-- ==== Sys2Proof/Tests/Slice0.lean ====
section
/-!
SUPPORT. Tests/Slice0.lean: the model's own tests, each of one step or of one definition on a small state: ill-formed terms that
each check refuses, words written out from the encodings of spec/, results that the spec or a hand calculation from it gives,
and for each hypothesised statement a state that meets its hypotheses.
-/
namespace Sys2Proof.Tests

set_option Elab.async false

open Sys2Proof Sys2Proof.Machine

/-! ## Helpers -/

/-- No Wheel bit. -/
def w0 : Wheel := ⟨false, false, false, false⟩

/-- A job of the supervisor that runs on core 0, with stream A in focus. -/
def base : State := { State.reset with job := { Job.reset 0 with uid := 1, phase := .running }, nextUid := 2 }

/-- The same with another stream in focus. -/
def at_ (x : StreamId) : State := { base with cur := x }

/-- Registers of the stream in focus. -/
def withRegs (s : State) (l : List (SReg × Word)) : State := l.foldl (fun s p => s.setReg p.1 p.2) s

/-- What a next state shows. -/
def got {α : Type} (o : Out) (f : State → α) : Option α :=
  match o with
  | .next t => some (f t)
  | _ => none

/-- The code of the fault entry that an outcome leaves on die 0, and whether the job is still there. -/
def trapped (o : Out) : Option (Nat × Bool) :=
  match o with
  | .next t => t.dies[0].waiting.head?.map (fun e => (e.1.toNat / 2 ^ 24 % 256, decide (t.job.uid = 1)))
  | _ => none

/-! ## Well-formedness: an ill-formed term for each check -/

theorem test_wf_scalar_queue : (Instr.spush w0 3 1).wf = false ∧ (Instr.spush w0 4 1).wf = true := by decide
theorem test_wf_vector_queue : (Instr.vpush w0 1 4 0).wf = false ∧ (Instr.vpush w0 1 3 0).wf = true := by decide
theorem test_wf_mark_names_a_queue : (Instr.mark w0 0 .core).wf = false ∧ (Instr.mark w0 8 .core).wf = true := by decide
theorem test_wf_bar_scope : (Instr.bar w0 .core).wf = false ∧ (Instr.bar w0 .sys).wf = false ∧ (Instr.bar w0 .die).wf = true := by decide
theorem test_wf_csr_number : (Instr.csrr w0 1 0x004).wf = false ∧ (Instr.csrr w0 1 0x003).wf = true := by decide
theorem test_wf_csr_writable : (Instr.csrw w0 1 0x018).wf = false ∧ (Instr.csrw w0 1 0x021).wf = true := by decide
theorem test_wf_ordered_atomic_pair : (Instr.amoadd w0 .ord 1 2 3).wf = false ∧ (Instr.amoadd w0 .none 1 2 3).wf = true := by decide
theorem test_wf_tile_pairs : (Instr.tld w0 0 1 2 0 false).wf = false ∧ (Instr.tld w0 1 0 2 0 false).wf = false ∧
    (Instr.tld w0 1 2 2 0 false).wf = true := by decide
theorem test_wf_commit_scope : (Instr.tcommit w0 1 2 4 0 false .core).wf = false ∧
    (Instr.tcommit w0 1 2 4 0 false .grant).wf = true := by decide
theorem test_wf_even_register : (Instr.tfill w0 1 3 0 false .zero).wf = false ∧ (Instr.tfill w0 1 0 0 false .zero).wf = false ∧
    (Instr.tfill w0 1 14 0 false .zero).wf = true := by decide
theorem test_wf_cget_selector : (Instr.cget w0 1 2 7).wf = false ∧ (Instr.cget w0 1 2 6).wf = true := by decide
theorem test_wf_held_operand : (Instr.mma w0 .acc0 0 1 0 0 false false true false false).wf = false ∧
    (Instr.mma w0 .acc0 0 1 0 0 false false false true false).wf = false ∧
    (Instr.mma w0 .acc0 0 1 0 0 false true false false true).wf = true := by decide
theorem test_wf_quant_register : (Instr.vquant w0 1 2 0 0).wf = false ∧ (Instr.vdeq w0 1 3 0 0).wf = false ∧
    (Instr.vdeq w0 1 2 0 0).wf = true := by decide
theorem test_wf_vcfg_type : (Instr.vcfg w0 .e2m1 none).wf = false ∧ (Instr.vcfg w0 .i64 none).wf = false ∧
    (Instr.vcfg w0 .i8 none).wf = true := by decide
theorem test_wf_vector_memory : (Instr.vld w0 4 1 0 0 false true).wf = false ∧ (Instr.vld w0 1 1 2 0 true false).wf = false ∧
    (Instr.vldg w0 4 1 2 0 true).wf = false ∧ (Instr.vld w0 1 1 9 0 true false).wf = true := by decide
theorem test_wf_publ : (Instr.publ w0 1 0 2 .die).wf = false ∧ (Instr.publ w0 1 1 2 .sys).wf = false ∧
    (Instr.publ w0 1 1 2 .die).wf = true := by decide
theorem test_wf_clkr : (Instr.clkr w0 5).wf = false ∧ (Instr.clkr w0 6).wf = true := by decide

—————

• _Problem to work on_
Your answer must consist of every line in the listing that contains "formed".

• _The answer_
SUPPORT. Tests/Slice0.lean: the model's own tests, each of one step or of one definition on a small state: ill-formed terms that
/-! ## Well-formedness: an ill-formed term for each check -/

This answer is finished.